**Activity**
Reduce the material below to its lines containing "outbox".

**Stored data**
=== Begin Enclosure ===
/-- R23, R24, R26: between commands, a step changes COEF, SAMPLE and RESULT only as a whole, and only on the requests
that write them. COEF changes to the record of the three blocks of a DECODE_CAL of the right lengths; SAMPLE to the
three words of an LDSAMPLE or to the fields of an UNPACK of 8 bytes; RESULT to what COMPENSATE gives on the record and
the sample; and all three to their reset contents on RESET. Those contents are the model's (log entries 1 and 19), the
layout of an UNPACK is log entry 14, and the list of requests is log entry 2. -/
def Obligations.GroupsAreWrittenAsAWhole : Prop :=
  ∀ s t : State, BetweenCommands s → step s = .next t →
    (t.coef = s.coef ∨ (∃ rest, s.inbox = .reset :: rest ∧ t.coef = Coef.reset) ∨
      ∃ b24 b1 b7 rest, s.inbox = .decodeCal b24 b1 b7 :: rest ∧ b24.length = 24 ∧ b1.length = 1 ∧ b7.length = 7 ∧
        t.coef = recordOf b24 b1 b7) ∧
    (t.sample = s.sample ∨ (∃ rest, s.inbox = .reset :: rest ∧ t.sample = Sample.reset) ∨
      (∃ p v h rest, s.inbox = .ldsample p v h :: rest ∧ t.sample.praw.toNat = p.toNat ∧
        t.sample.traw.toNat = v.toNat ∧ t.sample.hraw.toNat = h.toNat) ∨
      ∃ m rest, s.inbox = .unpack m :: rest ∧ m.length = 8 ∧ t.sample = sampleOf m) ∧
    (t.results = s.results ∨ (∃ rest, s.inbox = .reset :: rest ∧ t.results = Results.reset) ∨
      ∃ rest, s.inbox = .compensate :: rest ∧ t.results = compensate defaultParams s.coef s.sample)

/-- R84, R244: an unassigned command code faults `IllegalCommand`, whatever its payload; none is a hint or a no-op. In
the FAULTED state it is refused like any other (R233). -/
def Obligations.UnassignedCodesFaultIllegalCommand : Prop :=
  ∀ (s : State) (c : Byte) (payload : List Block) (rest : List Request), s.micro = [] →
    (0x02 ≤ c.toNat ∧ c.toNat ≤ 0x0F ∨ 0x11 ≤ c.toNat ∧ c.toNat ≤ 0x1F ∨ 0x22 ≤ c.toNat ∧ c.toNat ≤ 0x2F ∨
      0x31 ≤ c.toNat) → s.inbox = ⟨c, payload⟩ :: rest →
    (s.faulted = false → step s = .next (faultedWith { s with inbox := rest } .illegalCommand 4)) ∧
    (s.faulted = true → step s = .next (refusedFaulted { s with inbox := rest }))

/-- Every instruction completes in every state, and takes no request off the list and changes the responses only by
adding at most one. Of the six commands that is R83, R230, R253 and R280. Of the 46 micro-operations and stages it is the
model's: that each has an effect by itself in every state, FAULTED included (log entries 5 and 7), and that a
micro-operation takes fault entry, with its response, on a short block (log entry 23). The lists are log entry 2. -/
def Obligations.EveryInstructionCompletes : Prop :=
  ∀ (i : Instr) (s : State), ∃ t, exec i s = .next t ∧ t.inbox = s.inbox ∧
    (t.outbox = s.outbox ∨ ∃ r, t.outbox = s.outbox ++ [r])

/-- R61: the state after a command sequence is the left fold of the command rules over the sequence. A run of as many
steps as there are commands ends there, with every command answered (R83). -/
def Obligations.RunIsTheLeftFold : Prop :=
  ∀ (rs : List Request) (s : State), (∀ r ∈ rs, Presentable r) → s.micro = [] → s.inbox = [] →
    Host.Core.run Sys2Proof.core rs.length { s with inbox := rs } = .next (rs.foldl serve s) ∧
    (rs.foldl serve s).outbox.length = s.outbox.length + rs.length

/-- A run stops only on a request that no host can present (R82, R280, R282; log entry 4). -/
def Obligations.PresentableRequestsNeverStop : Prop :=
  ∀ s : State, BetweenCommands s → AllPresentable s → ∃ t, step s = .next t ∧ BetweenCommands t ∧ AllPresentable t

/-! ### Primitives -/

/-- R100 to R103: the byte and word extraction primitives: their values, their ranges, and `BlockLength` outside the
block. -/
def Obligations.BlockPrimitivesReadTheirBytes : Prop :=
  (∀ (b : Block) (i : Nat), i + 1 < b.length →
    unsigned16 b i = .ok ((byteAt b i).toNat + 256 * (byteAt b (i + 1)).toNat) ∧
    (∃ w, unsigned16 b i = .ok w ∧ 0 ≤ w ∧ w ≤ 65535 ∧
      signed16 b i = .ok (if w ≥ 32768 then w - 65536 else w)) ∧
    (∃ v, signed16 b i = .ok v ∧ -32768 ≤ v ∧ v ≤ 32767)) ∧
  (∀ (b : Block) (i : Nat), b.length < i + 2 →
    unsigned16 b i = .error .blockLength ∧ signed16 b i = .error .blockLength) ∧
  (∀ (b : Block) (i : Nat), i < b.length →
    unsigned8 b i = .ok ((byteAt b i).toNat : Int) ∧
    signed8 b i = .ok (if (byteAt b i).toNat > 127 then ((byteAt b i).toNat : Int) - 256 else (byteAt b i).toNat)) ∧
  (∀ (b : Block) (i : Nat), b.length ≤ i →
    unsigned8 b i = .error .blockLength ∧ signed8 b i = .error .blockLength)

/-- R104, R105, R106: the shift sequence is multiplication by 16; `sext12` reads bits 11:0 in two's complement, is
idempotent, is the identity on -2048 .. 2047, and is not the shift pair applied to the whole value; the nibbles of a byte
come out of its signed and of its unsigned reading. -/
def Obligations.SignExtensionAndNibbles : Prop :=
  (∀ s : Int, -128 ≤ s → s ≤ 127 → (hi8To12 s).toInt = 16 * s) ∧
  (∀ x : Int, -2048 ≤ sext12 x ∧ sext12 x ≤ 2047 ∧ (sext12 x - x) % 4096 = 0 ∧ sext12 (sext12 x) = sext12 x) ∧
  (∀ x : Int, -2048 ≤ x → x ≤ 2047 → sext12 x = x) ∧
  (∃ x : Int, -2048 ≤ x ∧ x ≤ 2047 ∧ (hi8To12 x).toInt ≠ sext12 x) ∧
  (∀ b : Byte, (lowNibble (asSigned 8 b.toNat)).toNat = b.toNat % 16 ∧ (highNibble b.toNat).toNat = b.toNat / 16)

/-- R76: the two packed fields. The shift sequence of R138 and R139, the 12-bit pattern read as two's complement, and
the arithmetic form are one function; the high nibble of byte 4 never affects H4, nor the low one H5 (R140). -/
def Obligations.PackedFieldsAgreeInAllForms : Prop :=
  ∀ b : Block, 5 < b.length →
    (fieldH4 b = .ok (asSigned 12 (byteAt b 3 ++ (byteAt b 4).extractLsb' 0 4 : BitVec 12).toNat) ∧
     fieldH4 b = .ok (16 * asSigned 8 (byteAt b 3).toNat + ((byteAt b 4).toNat % 16 : Nat))) ∧
    (fieldH5 b = .ok (asSigned 12 (byteAt b 5 ++ (byteAt b 4).extractLsb' 4 4 : BitVec 12).toNat) ∧
     fieldH5 b = .ok (16 * asSigned 8 (byteAt b 5).toNat + ((byteAt b 4).toNat / 16 : Nat)))

/-! ### The calibration decoder -/

/-- R120 to R131: each micro-operation on CAL1 writes its one register with the little-endian field at its offset, and
nothing else. T1 and P1 stand for the unsigned reading of their field, the others for the signed one. That a
micro-operation has an effect by itself, in every state (FAULTED included), is the model's (log entries 5 and 7), and so
is its fault entry on a block that ends before the field (log entry 23). -/
def Obligations.Cal1MicroOperationsTakeTheirFields : Prop :=
  TakesField .decT1 1 (word16 · 0) (fun s v => s.setT { s.coef.t with t1 := v }) ∧
  TakesField .decT2 3 (word16 · 2) (fun s v => s.setT { s.coef.t with t2 := v }) ∧
  TakesField .decT3 5 (word16 · 4) (fun s v => s.setT { s.coef.t with t3 := v }) ∧
  TakesField .decP1 7 (word16 · 6) (fun s v => s.setP { s.coef.p with p1 := v }) ∧
  TakesField .decP2 9 (word16 · 8) (fun s v => s.setP { s.coef.p with p2 := v }) ∧
  TakesField .decP3 11 (word16 · 10) (fun s v => s.setP { s.coef.p with p3 := v }) ∧
  TakesField .decP4 13 (word16 · 12) (fun s v => s.setP { s.coef.p with p4 := v }) ∧
  TakesField .decP5 15 (word16 · 14) (fun s v => s.setP { s.coef.p with p5 := v }) ∧
  TakesField .decP6 17 (word16 · 16) (fun s v => s.setP { s.coef.p with p6 := v }) ∧
  TakesField .decP7 19 (word16 · 18) (fun s v => s.setP { s.coef.p with p7 := v }) ∧
  TakesField .decP8 21 (word16 · 20) (fun s v => s.setP { s.coef.p with p8 := v }) ∧
  TakesField .decP9 23 (word16 · 22) (fun s v => s.setP { s.coef.p with p9 := v }) ∧
  FieldIs fieldT1 1 (fun b => (word16 b 0).toNat) ∧
  FieldIs fieldT2 3 (fun b => (word16 b 2).toInt) ∧
  FieldIs fieldT3 5 (fun b => (word16 b 4).toInt) ∧
  FieldIs fieldP1 7 (fun b => (word16 b 6).toNat) ∧
  FieldIs fieldP2 9 (fun b => (word16 b 8).toInt) ∧
  FieldIs fieldP3 11 (fun b => (word16 b 10).toInt) ∧
  FieldIs fieldP4 13 (fun b => (word16 b 12).toInt) ∧
  FieldIs fieldP5 15 (fun b => (word16 b 14).toInt) ∧
  FieldIs fieldP6 17 (fun b => (word16 b 16).toInt) ∧
  FieldIs fieldP7 19 (fun b => (word16 b 18).toInt) ∧
  FieldIs fieldP8 21 (fun b => (word16 b 20).toInt) ∧
  FieldIs fieldP9 23 (fun b => (word16 b 22).toInt)

/-- R132 to R135, R138, R139: each micro-operation on CAL2 and CAL3 writes its one register, H4 and H5 from the byte and
the nibble that R76 gives them, and nothing else. H1 and H3 stand for the unsigned reading of their field, the others for
the signed one. That a micro-operation has an effect by itself, in every state (FAULTED included), is the model's (log
entries 5 and 7), and so is its fault entry on a shorter block (log entry 23). -/
def Obligations.HumidityMicroOperationsTakeTheirFields : Prop :=
  TakesField .decH1 0 (byteAt · 0) (fun s v => s.setH { s.coef.h with h1 := v }) ∧
  TakesField .decH2 1 (word16 · 0) (fun s v => s.setH { s.coef.h with h2 := v }) ∧
  TakesField .decH3 2 (byteAt · 2) (fun s v => s.setH { s.coef.h with h3 := v }) ∧
  TakesField .decH4 4 (fun b => byteAt b 3 ++ (byteAt b 4).extractLsb' 0 4)
    (fun s v => s.setH { s.coef.h with h4 := v }) ∧
  TakesField .decH5 5 (fun b => byteAt b 5 ++ (byteAt b 4).extractLsb' 4 4)
    (fun s v => s.setH { s.coef.h with h5 := v }) ∧
  TakesField .decH6 6 (byteAt · 6) (fun s v => s.setH { s.coef.h with h6 := v }) ∧
  FieldIs fieldH1 0 (fun b => (byteAt b 0).toNat) ∧
  FieldIs fieldH2 1 (fun b => (word16 b 0).toInt) ∧
  FieldIs fieldH3 2 (fun b => (byteAt b 2).toNat) ∧
  FieldIs fieldH4 4 (fun b => (byteAt b 3 ++ (byteAt b 4).extractLsb' 0 4 : BitVec 12).toInt) ∧
  FieldIs fieldH5 5 (fun b => (byteAt b 5 ++ (byteAt b 4).extractLsb' 4 4 : BitVec 12).toInt) ∧
  FieldIs fieldH6 6 (fun b => (byteAt b 6).toInt)

/-- R224: DECODE_CAL. Refused in the FAULTED state; `BlockLength` where any of the three lengths is wrong, with no
register and no valid flag written; otherwise all 18 coefficients, `CAL_VALID` set, `OUT_VALID` cleared, and sample,
results and `SMP_VALID` as they were. -/
def Obligations.DecodeCalStartsASession : Prop :=
  ∀ (b24 b1 b7 : Block) (s : State),
    (s.faulted = true → exec (.decodeCal b24 b1 b7) s = .next (refusedFaulted s)) ∧
    (s.faulted = false → (b24.length ≠ 24 ∨ b1.length ≠ 1 ∨ b7.length ≠ 7) →
      exec (.decodeCal b24 b1 b7) s = .next (faultedWith s .blockLength 1)) ∧
    (s.faulted = false → b24.length = 24 → b1.length = 1 → b7.length = 7 →
      exec (.decodeCal b24 b1 b7) s = .next (answered
        { s with coef := recordOf b24 b1 b7, status := (s.status ||| 0x01#8) &&& ~~~0x04#8 } .none))

/-- R143, R144: decoding is total over the right lengths and rejects no byte values; it has no value outside them, on a
block too short or too long; and it is injective, so that no input bit is lost. -/
def Obligations.DecodeCalibrationIsTotalAndInjective : Prop :=
  (∀ b24 b1 b7 : Block, b24.length = 24 → b1.length = 1 → b7.length = 7 → ∃ c, decodeCalibration b24 b1 b7 = .ok c) ∧
  (∀ b24 b1 b7 : Block, (b24.length ≠ 24 ∨ b1.length ≠ 1 ∨ b7.length ≠ 7) →
    decodeCalibration b24 b1 b7 = .error .blockLength) ∧
  (∀ b24 b1 b7 c24 c1 c7 : Block, b24.length = 24 → b1.length = 1 → b7.length = 7 →
    c24.length = 24 → c1.length = 1 → c7.length = 7 →
    decodeCalibration b24 b1 b7 = decodeCalibration c24 c1 c7 → b24 = c24 ∧ b1 = c1 ∧ b7 = c7)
=== End Enclosure ===
**Solution to this exercise**
    (t.outbox = s.outbox ∨ ∃ r, t.outbox = s.outbox ++ [r])
    (rs.foldl serve s).outbox.length = s.outbox.length + rs.length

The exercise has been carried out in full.